Vou repetir porque essa frase deveria ser decorada. O ideal seria decorá-la.


Enquanto a gente tem essa espiral sagrada que sopra diante de nós, nós não nos incomodamos com os pequenos inconvenientes ou defeitos da grande e santa nau que nos leva, e que é a TFP. A partir do momento em que a gente vai sentindo a demora, a gente vai abrindo os olhos para esse ou aquele inconveniente:

- "Já notou que o fulano é assim? Já notou que o Cicrano faz tal coisa assim que eu não posso suportar? Beltrano não é quem eu pensava! E Mengano é mega!"

E assim a atenção se desvia da finalidade da viagem para concentrar-se no navio. E as questõezinhas internas do navio começam a absorver a atenção. E com isso num jogo muito bem feito do demônio o desejo da Bagarre e do Reino de Maria diminui.


Eu hoje ainda acrescentaria: a devoção, a união, a admiração, o que os senhores queiram, com o Sr. Dr. Plinio, diminui.


A esperança diminui. E o probleminha de amanhã é o que importa.Bem, e a alma é sugada. A alma que foi feita para encontrar um espiral que sopra para cima, é sugada por um espiral que sopra para baixo.


(...)


Então ponto fundamental: é preciso que nós estando na primeira categoria de almas tenhamos aquela atitude de não estar olhando para o navio nem para o que se passa internamente dentro do navio, mas estarmos olhando para o objetivo, para o espiral que nos leva.

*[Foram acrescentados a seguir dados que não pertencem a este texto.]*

-- ==== Sys2Proof/Tests/Slice0.lean ====
section
/-! SUPPORT. Small tests with expected results from spec/95_test_vectors.md (V and W numbers), the smoke test of
WellFormed, and for every statement with hypotheses a witness that meets them. -/

namespace Sys2Proof.Tests

open Sys2Proof.Machine

/-! ## Decoding: words written out from the encoding column of 30_encoding.md R95 -/

theorem test_decode_f0 :
    decode [0b00000001] = .instr .hlt [] ∧ decode [0b00010001] = .instr .ret [] := by decide

theorem test_decode_f1r :
    decode [0b01000101, 0b00000010] = .instr (.push 2) [] ∧
    decode [0b01000110, 0b00000100] = .instr (.pop 4) [] ∧
    decode [0b01000111, 0b00000101] = .instr (.prn 5) [] ∧
    decode [0b01010000, 0b00000001] = .instr (.call 1) [] ∧
    decode [0b01010100, 0b00000011] = .instr (.jmp 3) [] ∧
    decode [0b01010101, 0b00000010] = .instr (.jeq 2) [] ∧
    decode [0b01010110, 0b00000111] = .instr (.jne 7) [] := by decide

theorem test_decode_f2 :
    decode [0b10000010, 0b00000000, 0b00001000] = .instr (.ldi 0 8) [] ∧
    decode [0b10100010, 0b00000000, 0b00000001] = .instr (.mul 0 1) [] ∧
    decode [0b10100111, 0b00000011, 0b00000010] = .instr (.cmp 3 2) [] := by decide

/-- Unassigned opcodes (V6, V7, R98) and missing operand bytes are rejected by name. -/
theorem test_decode_rejects :
    decode [0x00] = .reject (.unassigned 0x00) ∧ decode [0xC2, 1, 2] = .reject (.unassigned 0xC2) ∧
    decode [0xA0, 0, 1] = .reject (.unassigned 0xA0) ∧ decode [] = .reject .noOpcode ∧
    decode [0x47] = .reject (.noOperandA 0x47) ∧ decode [0x82, 0] = .reject (.noOperandB 0x82) := by decide

/-- A table word: the opcode is the low byte, operand_a the next, operand_b the third. -/
theorem test_decodeTableWord :
    decodeTableWord 24 0x080082 = some (.ldi 0 8) ∧ decodeTableWord 8 0x01 = some .hlt ∧
    decodeTableWord 16 0x0745 = some (.push 7) ∧ decodeTableWord 8 0xA2 = some (.mul 0 0) ∧
    decodeTableWord 8 0x00 = none := by decide

/-! ## WellFormed refuses an ill-formed term for each of its checks (30_encoding.md R93) -/

theorem test_wf_refuses :
    Instr.wf (.push 8) = false ∧ Instr.wf (.pop 9) = false ∧ Instr.wf (.prn 255) = false ∧
    Instr.wf (.call 8) = false ∧ Instr.wf (.jmp 128) = false ∧ Instr.wf (.jeq 8) = false ∧
    Instr.wf (.jne 8) = false ∧ Instr.wf (.ldi 8 0) = false ∧ Instr.wf (.mul 8 0) = false ∧
    Instr.wf (.mul 0 8) = false ∧ Instr.wf (.cmp 8 0) = false ∧ Instr.wf (.cmp 0 8) = false := by decide

theorem test_wf_accepts :
    Instr.wf .hlt = true ∧ Instr.wf .ret = true ∧ Instr.wf (.push 7) = true ∧ Instr.wf (.ldi 7 255) = true ∧
    Instr.wf (.cmp 7 7) = true := by decide

/-! ## One step each -/

/-- The reset state with bytes at an address, registers, pc and FL. -/
def start (bytes : List Byte) (pc : Nat) (regs : Vector Byte 8) (fl : Byte) : State :=
  { State.reset.storeBytes pc bytes with pc := pc, regs := regs, fl := fl }

/-- The registers at reset, but for three. -/
def regs0 (r0 r1 sp : Byte) : Vector Byte 8 := #v[r0, r1, 0, 0, 0, 0, 0, sp]

/-- A view of the state a step leads to. -/
def after {α : Type} (s : State) (view : State → α) : Option α :=
  match step s with
  | .next t => some (view t)
  | .fault _ => none
  | .refused _ => none

/-- A view of the fault record: cause, pc, opcode (if valid), info. -/
def faultView (s : State) : Nat × Nat × Option Byte × Nat :=
  (s.faultRec.cause.toNat, s.faultRec.pc, if s.faultRec.opcodeValid then some s.faultRec.opcode else none,
    s.faultRec.info)

/-- The reset state with `MEM_SIZE` = 64. -/
def small (bytes : List Byte) (pc : Nat) (regs : Vector Byte 8) : State :=
  { (State.construct { Config.reference with memSize := 64 }).storeBytes pc bytes with pc := pc, regs := regs }

/-- V2. -/
theorem test_hlt_at_end :
    after (start [0x01] 255 (regs0 0 0 0xF4) 0) (fun t => (t.halted, t.pc, t.faultRec.faulted)) =
      some (true, 256, false) := by decide

/-- V21. -/
theorem test_ldi_r7 :
    after (start [0x82, 0x07, 0x10] 0 (regs0 0 0 0xF4) 0) (fun t => (t.reg 7, t.pc)) = some (0x10, 3) := by decide

/-- V22, V23. -/
theorem test_ldi_faults :
    after (start [0x82, 0x08, 0x05] 0 (regs0 0 0 0xF4) 0) faultView = some (2, 0, some 0x82, 8) ∧
    after (start [0x82, 0x00] 254 (regs0 0 0 0xF4) 0) faultView = some (1, 254, some 0x82, 256) := by decide

/-- V26. -/
theorem test_prn_r7 :
    after (start [0x47, 0x07] 0 (regs0 0 0 0xF4) 0) (fun t => (t.outputs, t.pc)) = some ([244], 2) := by decide

/-- V28, V27. -/
theorem test_prn_faults :
    after (start [0x47, 0xFF] 0 (regs0 0 0 0xF4) 0) faultView = some (2, 0, some 0x47, 255) ∧
    after (start [0x47] 255 (regs0 0 0 0xF4) 0) faultView = some (1, 255, some 0x47, 256) := by decide

/-- V44, with FL kept (V53). -/
theorem test_mul_wraps :
    after (start [0xA2, 0x00, 0x01] 0 (regs0 255 255 0xF4) 0x04) (fun t => (t.reg 0, t.reg 1, t.pc, t.fl)) =
      some (1, 255, 3, 0x04) := by decide

/-- V49, V50. -/
theorem test_mul_r7 :
    after (start [0xA2, 0x00, 0x07] 0 (regs0 3 0 0xF4) 0) (fun t => t.reg 0) = some 0xDC ∧
    after (start [0xA2, 0x07, 0x07] 0 (regs0 0 0 0xF4) 0) (fun t => t.reg 7) = some 0x90 := by decide

/-- V65, V63: the compare is unsigned. -/
theorem test_cmp_unsigned :
    after (start [0xA7, 0x00, 0x01] 0 (regs0 0x80 0x7F 0xF4) 0) (fun t => (t.fl, t.pc)) = some (0x02, 3) ∧
    after (start [0xA7, 0x00, 0x01] 0 (regs0 0 255 0xF4) 0) (fun t => (t.fl, t.pc)) = some (0x04, 3) := by decide

/-- V66; V68: ra is checked first. -/
theorem test_cmp_equal_and_bad :
    after (start [0xA7, 0x00, 0x01] 0 (regs0 0 0 0xF4) 0x04) (fun t => t.fl) = some 0x01 ∧
    after (start [0xA7, 0xFF, 0x09] 0 (regs0 0 0 0xF4) 0) faultView = some (2, 0, some 0xA7, 255) := by decide

/-- V81. -/
theorem test_push_r7 :
    after (start [0x45, 0x07] 0 (regs0 0 0 0xF4) 0) (fun t => (t.sp, t.mem.read 0xF3, t.pc)) =
      some (0xF3, 0xF3, 2) := by decide

/-- V82, V87. -/
theorem test_push_wraps :
    after (start [0x45, 0x00] 0 (regs0 42 0 0x00) 0) (fun t => (t.sp, t.mem.read 0xFF)) = some (0xFF, 42) ∧
    after (small [0x45, 0x00] 3 (regs0 0 0 0x00)) (fun t => (faultView t, t.sp)) =
      some ((1, 3, some 0x45, 255), 0x00) := by decide

/-- V84 (M[F4] = 0x10). -/
theorem test_pop_r7 :
    after ((start [0x46, 0x07] 0 (regs0 0 0 0xF4) 0).storeBytes 0xF4 [0x10]) (fun t => (t.reg 7, t.mem.read 0xF4)) =
      some (0x11, 0x10) := by decide

/-- V85 (M[FF] = 9), V88. -/
theorem test_pop_wraps :
    after ((start [0x46, 0x00] 0 (regs0 0 0 0xFF) 0).storeBytes 0xFF [9]) (fun t => (t.reg 0, t.sp)) =
      some (9, 0x00) ∧
    after (small [0x46, 0x00] 0 (regs0 0 0 0x40)) faultView = some (1, 0, some 0x46, 64) := by decide

/-- V101, V103. -/
theorem test_call :
    after (start [0x50, 0x07] 0 (regs0 0 0 0xF4) 0) (fun t => (t.sp, t.mem.read 0xF3, t.pc)) =
      some (0xF3, 2, 0xF3) ∧
    after (start [0x50, 0x00] 253 (regs0 0 0 0xF4) 0) (fun t => (t.sp, t.mem.read 0xF3, t.pc)) =
      some (0xF3, 255, 0) := by decide

/-- V102, V123. -/
theorem test_call_faults :
    after (start [0x50, 0x00] 254 (regs0 0 0 0xF4) 0) (fun t => (faultView t, t.sp, t.pc)) =
      some ((1, 254, some 0x50, 256), 0xF4, 254) ∧
    after (start [0x50, 0x08] 254 (regs0 0 0 0xF4) 0) faultView = some (2, 254, some 0x50, 8) := by decide

/-- V104 (M[F3] = 8), V106. -/
theorem test_ret :
    after ((start [0x11] 0 (regs0 0 0 0xF3) 0).storeBytes 0xF3 [8]) (fun t => (t.pc, t.sp)) = some (8, 0xF4) ∧
    after (small [0x11] 0 (regs0 0 0 0x40)) faultView = some (1, 0, some 0x11, 64) := by decide

/-- V108: no fault at the JMP, with `MEM_SIZE` = 64. -/
theorem test_jmp_beyond :
    after (small [0x54, 0x00] 3 (regs0 200 0 0x34)) (fun t => (t.pc, t.faultRec.faulted)) = some (200, false) := by
  decide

É esse o processo psicológico no qual embarcaram os revoltados:

1a fase: peso da demora da Bagarre;

2a fase: a atenção se desvia das finalidades da TFP para se concentrar na vida interna --na “espiritualite”;

3a fase: a alma é sugada numa espiral que sopra para baixo: diminuição da esperança da Bagarre e do Reino de Maria, abertura para o mundo, dedicação preponderante à música (segundo reportagem publicada na “Tribuna do Ceará”, 14/12/99, os corais joanistas “compostos por vozes mistas, e pela Banda sinfônica que, contando com 52 elementos, apenas nos últimos 12 meses já levaram a cabo mais de 200 apresentações”), opção preferencial pela Estrutura.


*


"Jour-le-jour" 17/8/97, parte I, JC lê e comenta uma CSN:


Jó teve uma recompensa terrena, e uma recompensa opulentíssima. Ele foi levado pelos vales e pelos montes, mas ele teve uma recompensa opulentíssima. Uma das recompensas foi o que a Bíblia conta. Quer dizer, a esposa que ele teve, depois os novos filhos, etc., etc., uma das recompensas. Mas outra recompensa é uma glória por onde o nome dele vai chegar até o fim do mundo, e ele vai ser grande no céu, e já é grande no céu por causa daquilo. Jó, durante a provação dele, não era convidado à virtude da resignação. Ele era convidado à virtude da esperança. Resignação pelo que estava acontecendo, mas esperança pelo que ia acontecer.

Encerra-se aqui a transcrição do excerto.